For a brief moment late Saturday night, it felt like March was finally about to turn mad.
Sometime after 11:30 p.m., with Arkansas clinging to a two-point lead in the closing minutes of its Round of 32 matchup with High Point, Cam’Ron Fletcher slipped a hand into the dribble of Darius Acuff and knocked the ball loose.
High Point reacted instantly — the kind of reflexive transition that had carried the Panthers through their opening-round upset of Wisconsin two days earlier. Defense turned to offense before Arkansas could even organize itself.
With 2:21 left, the ball ended up in the hands of Rob Martin. Martin, whose night would later earn him a standing ovation from Arkansas fans as he left the floor, pushed the ball ahead to Chase Johnston. Johnston is not a difficult player to identify in moments like these. A sixth-year guard, he had already written himself into tournament lore when his layup in the closing seconds knocked off Wisconsin.
For a second, maybe two, the entire possibility space of March opened up again.
Johnston caught the pass with space in front of him. He stopped abruptly, rising for perhaps the cleanest three-point attempt he had all night.
The last mid-major left in the field was about to take a late lead over the SEC Tournament champions. Half an hour earlier, Nebraska and Vanderbilt had traded shots deep into the night, a frantic sequence that ended only when Tyler Tanner’s half-court attempt somehow slipped out at the buzzer. The drama so many people had spent the first weekend complaining about suddenly seemed ready to arrive all at once.
Moments like that are why the NCAA Tournament occupies such a unique and powerful place in American sports culture. For three weeks every spring, the sport pretends that hierarchy can dissolve, that the gap between giants and outsiders might collapse on the right possession.

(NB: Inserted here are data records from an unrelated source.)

/-- A record as it is read: bytes 0-3 of a free one hold the next free local slot (R188). -/
def recView (s : State) (slot : Nat) : Bytes :=
  match nextFree s slot with
  | some n => paste (recAt s slot) 0 (le 4 n)
  | none => recAt s slot

/-- A cold record as it is read: bytes 0-7 of a freed one hold the next free cold slot, or all ones (R190). -/
def coldView (s : State) (c : Nat) : Bytes :=
  if s.fs.coldFree.contains c then
    paste (coldAt s c) 0 (le 8 (((s.fs.coldFree.dropWhile (· != c)).drop 1).headD (2 ^ 64 - 1)))
  else coldAt s c

/-! Counts of tenants. -/

/-- The record count of a tenant. -/
def tenCount (s : State) (t : Nat) : Nat := getAt 0 s.ten.count t

/-- The tier-B count of a tenant. -/
def tierBCount (s : State) (t : Nat) : Nat := getAt 0 s.ten.tierB t

/-- The quota of a tenant in records, by its entry for the current epoch or SETUP_QUOTA_DEF; `none` is no
quota (R212, R214). -/
def quotaOf (s : State) (t : Nat) : Option Nat :=
  let d := regField s .setupQuotaDef 0 0 32
  let q := match tableNow s 0x06 0 t with
    | some b => if leVal b = 0 then d else leAt b 4 4
    | none => d
  if q = 0xFFFFFFFF then none else some (4 * q)

/-- Posts quota-reached or quota-restored (R216, R255). -/
def postQuota (s : State) (t num q : Nat) : State :=
  postEvent s 0x06 num (origin s 31 0 0 0) (le 2 t ++ le 8 (tenCount s t) ++ le 8 q)

/-- Quota-reached when the count first reaches the quota, quota-restored when it falls below seven eighths of
it (R216). -/
def checkQuota (s : State) (t : Nat) : State :=
  let mark (v : Bool) : State := s.withTen { s.ten with quotaHit := setAt false s.ten.quotaHit t v }
  match quotaOf s t with
  | none => s
  | some q =>
    if getAt false s.ten.quotaHit t then
      if 8 * tenCount s t < 7 * q then postQuota (mark false) t 4 q else s
    else if q ≤ tenCount s t then postQuota (mark true) t 3 q else s

/-- The record count of a tenant rises. -/
def tenUp (s : State) (t : Nat) : State :=
  checkQuota (s.withTen { s.ten with count := setAt 0 s.ten.count t (tenCount s t + 1) }) t

/-- The record count of a tenant falls, never below 0 (R214). -/
def tenDown (s : State) (t : Nat) : State :=
  checkQuota (s.withTen { s.ten with count := setAt 0 s.ten.count t (tenCount s t - 1) }) t

/-- The tier-B count of a tenant rises. -/
def tierBUp (s : State) (t : Nat) : State :=
  s.withTen { s.ten with tierB := setAt 0 s.ten.tierB t (tierBCount s t + 1) }

/-- The tier-B count of a tenant falls. -/
def tierBDown (s : State) (t : Nat) : State :=
  s.withTen { s.ten with tierB := setAt 0 s.ten.tierB t (tierBCount s t - 1) }

/-- Adds to a tenant's accounting totals (R242). -/
def account (s : State) (t packets octets : Nat) : State :=
  s.withTen { s.ten with
    packets := setAt 0 s.ten.packets t ((getAt 0 s.ten.packets t + packets) % 2 ^ 64)
    octets := setAt 0 s.ten.octets t ((getAt 0 s.ten.octets t + octets) % 2 ^ 64) }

This felt like the possession. The ingredients were all there.
Fletcher, who forced the turnover, began his career under John Calipari at Kentucky. Johnston had already delivered one March moment and looked ready to provide another. The storylines were lined up neatly for the next morning’s studio shows.
Then the shot caught the rim and bounced away.

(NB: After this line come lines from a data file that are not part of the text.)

/-- Places a key's index entry (R184): the state, and whether the entry stands already or waits for a path's moves. -/
def placeKey (s : State) (key : Bytes) (e : Nat) (who : PlaceFor) : Option (State × Bool) :=
  let x := flowBuckets s key
  if placeable s key = false then none
  else match freeEntry s x.1 with
    | some k => some (setIdx s k e, true)
    | none =>
      match freeEntry s x.2.1 with
      | some k => some (spillUp (setIdx s k (ixBit e 52 true)) x.1, true)
      | none =>
        match searchPath s false x.2.2 64 0 x.1 [] with
        | some path => some (beginMove s { path := path, entry := e, who := who }, false)
        | none => none

/-- Places a key's directory entry in the same way (R191). -/
def placeDir (s : State) (key : Bytes) (cold dir : Nat) : Option (State × Bool) :=
  let x := dirBuckets s key
  let e := dxMake x.2.2 cold dir
  if dirCrowded s key then none
  else match freeDir s x.1 with
    | some k => some (setDir s k e, true)
    | none =>
      match freeDir s x.2.1 with
      | some k => some (setDir s k (putBits e 60 1 1), true)
      | none =>
        match searchPath s true x.2.2 64 0 x.1 [] with
        | some path => some (beginMove s { dir := true, path := path, entry := e, who := .cold cold }, false)
        | none => none

/-! Cold slots (R187, R195, R200). -/

/-- Changes an insertion. -/
def modIns (s : State) (id : Nat) (f : Insertion → Insertion) : State :=
  s.withFs { s.fs with ins := s.fs.ins.map (fun i => if i.id = id then f i else i) }

/-- An insertion knows how it will end. -/
def endIns (s : State) (id status : Nat) : State := modIns s id (fun i => { i with status := some status })

/-- Posts insert-fail: pier and course of the failing key's primary bucket; outcome 1 placed in tier B, 2 NO_SPACE
(R187, R210). -/
def postInsertFail (s : State) (key : Bytes) (dir outcome : Nat) : State :=
  let b := (flowBuckets s key).1
  postEvent s 0x05 1 (pierOrigin s (bucketPier s b) (bucketAddr s b)) (le 1 dir ++ le 1 outcome)

/-- A command, if one asked, completes. -/
def tellOrigin (s : State) (o : Origin) (r : Reply) : State :=
  match o with
  | .command a => finish s a r
  | _ => s

/-- A record has found no cold slot or no directory place: an insertion ends NO_SPACE, a demotion leaves it in tier A (R187,
R195, R200 step 1, R209). -/
def coldFails (s : State) (r : Bytes) (who : ColdFor) : State :=
  match who with
  | .insertion id dir => endIns (postInsertFail s (recKey r dir) dir 2) id 3
  | .demotion slot _ origin =>
    tellOrigin (count s 10 (slotPier s slot) 19 1) origin { status := stNoSpace }

/-- Steps 2 and 3 of a demotion (R200): the tier-B count rises, the slot enters the demotion table, and its index entries are
invalidated. -/
def enterDemotion (s : State) (slot c : Nat) (origin : Origin) : State :=
  let s := dropEntries (tierBUp s (recTenant (recAt s slot))) slot
  s.withFs { s.fs with dems := s.fs.dems ++ [{ slot := slot, cold := c, stamp := s.tbl.epoch, origin := origin }] }

/-- A cold slot and the entries it has so far are given back. -/
def giveBackCold (s : State) (p : ColdPlace) : State :=
  let s := dropDir s p.cold p.record
  checkWatermarks (s.withFs { s.fs with coldFree := p.cold :: s.fs.coldFree, coldFullPosted := false })

/-- Both directory entries of a record stand: it is placed in tier B with LIVE at once (R187, R195, R205), or its demotion
begins, unless the record has been deleted meanwhile (R200).  Demotion and promotion-refused times have no stated value
yet and are free (log 6). -/
def coldPlaced (s : State) (p : ColdPlace) : State :=
  let s := s.withFs { s.fs with colds := s.fs.colds.filter (fun q => q.cold != p.cold) }
  match draw s with
  | (v, s) =>
    let make (x : Bytes) (flags : Nat) : Bytes := coldMake p.record x (v.toNat % 2 ^ 32) (v.toNat / 2 ^ 32) flags
    match p.who with
    | .insertion id dir =>
      let s := tierBUp (setCold s p.cold (make (extSetCold p.exten (some p.cold)) 1)) (recTenant p.record)
      let s := postInsertFail s (recKey p.record dir) dir 1
      modIns s id (fun i => { i with tierB := true, cold := p.cold, status := some 0 })
    | .demotion slot gen origin =>
      if slotLive s slot && recGen (recAt s slot) == gen then
        let x := extSetCold (extAt s slot) (some p.cold)
        enterDemotion (setExt (setCold s p.cold (make x 0)) slot x) slot p.cold origin
      else tellOrigin (giveBackCold s p) origin { status := stBusy }

/-- Places the directory entries of a record from a direction on; one that finds no place gives its cold slot back. -/
def placeDirs (s : State) (p : ColdPlace) : Nat → Nat → State
  | 0, _ => coldPlaced s p
  | n + 1, dir =>
    match placeDir s (recKey p.record dir) p.cold dir with
    | none =>
      let s := s.withFs { s.fs with colds := s.fs.colds.filter (fun q => q.cold != p.cold) }
      coldFails (giveBackCold s p) p.record p.who
    | some (s, true) => placeDirs s p n (dir + 1)
    | some (s, false) => s

/-- A record takes a cold slot and both directory entries (R187, R195, R200). -/
def takeCold (s : State) (r x : Bytes) (who : ColdFor) : State :=
  if s.fs.tbSize = 0 then coldFails s r who
  else match allocCold s with
    | none => coldFails (coldFull s) r who
    | some (s, c) =>
      let s := if coldReady s then s else coldFull s
      let p : ColdPlace := { cold := c, record := r, exten := x, who := who }
      placeDirs (s.withFs { s.fs with colds := s.fs.colds ++ [p] }) p 2 0

/-! Insertions (R181, R183, R187). -/

/-- A slot that was never more than an insertion's is freed after the epoch fence (R187). -/
def freeLater (s : State) (slot gen : Nat) : State :=
  s.withFs { s.fs with dels := s.fs.dels ++
    [{ tierB := false, slot := slot, gen := gen, stamp := s.tbl.epoch, mark := s.fs.nextFetch, live := false
       reason := 0, origin := .none }] }

/-- The placed entry, if any, is invalidated, the record goes to tier B, and its slot is freed after the fence (R187). -/
def insertFails (s : State) (i : Insertion) (dir : Nat) : State :=
  let r := recAt s i.slot
  let x := extAt s i.slot
  takeCold (freeLater (dropEntries s i.slot) i.slot i.gen) r x (.insertion i.id dir)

Arkansas held its lead, and within a minute, Acuff had answered with two baskets that stretched the margin to seven. The tension that had hovered over the floor dissipated almost as quickly as it had appeared.
And with it came the quiet realization that the glass slipper did not fit the 2026 NCAA Tournament.
But moments like that are becoming familiar in this tournament. Not the upsets themselves — the moments just before them.
The possessions where the Cinderella story almost begins.
For a few seasons now, moments like the one High Point nearly created Saturday night have started to carry a little more weight.
When Johnston’s shot bounced away, it felt like more than a missed opportunity. It felt like confirmation of a suspicion that has slowly taken hold across college basketball: that the tournament’s most beloved character — the Cinderella — might be disappearing.
The concern hasn’t appeared out of nowhere. The early rounds of this tournament have looked different in ways that are hard to ignore.
Thirteen of the thirty-two first-round games were decided by at least 20 points, the most lopsided opening round on record. High Point was the only 12-seed or lower to win a game in the first round.
Recent tournaments have offered similar patterns. Last year’s Final Four was made up entirely of No. 1 seeds. No team seeded 13th or worse won a game, and only one double-digit seed reached the Sweet 16. Over the last three tournaments combined, only one double-digit seed has advanced that far each year and all three came from power conferences — NC State in 2024, Arkansas in 2025, and Texas this season.
The underlying metrics tell a similar story. One way to measure the sport’s competitive balance is to look at the efficiency gap between the teams that live near the top of the rankings and those closer to the middle. In 2006, the difference between KenPom’s No. 10 and No. 90 teams was 13.74 points per 100 possessions, per JBR Bracketology. A decade later it hovered around the mid-15s.
This season, it has grown to 18.96.
Numbers like that make it easy to believe something fundamental is shifting in the sport — that the gap between the giants and everyone else has widened just enough to change the character of March.
And yet, the NCAA Tournament has always had a way of making whatever happened most recently feel permanent.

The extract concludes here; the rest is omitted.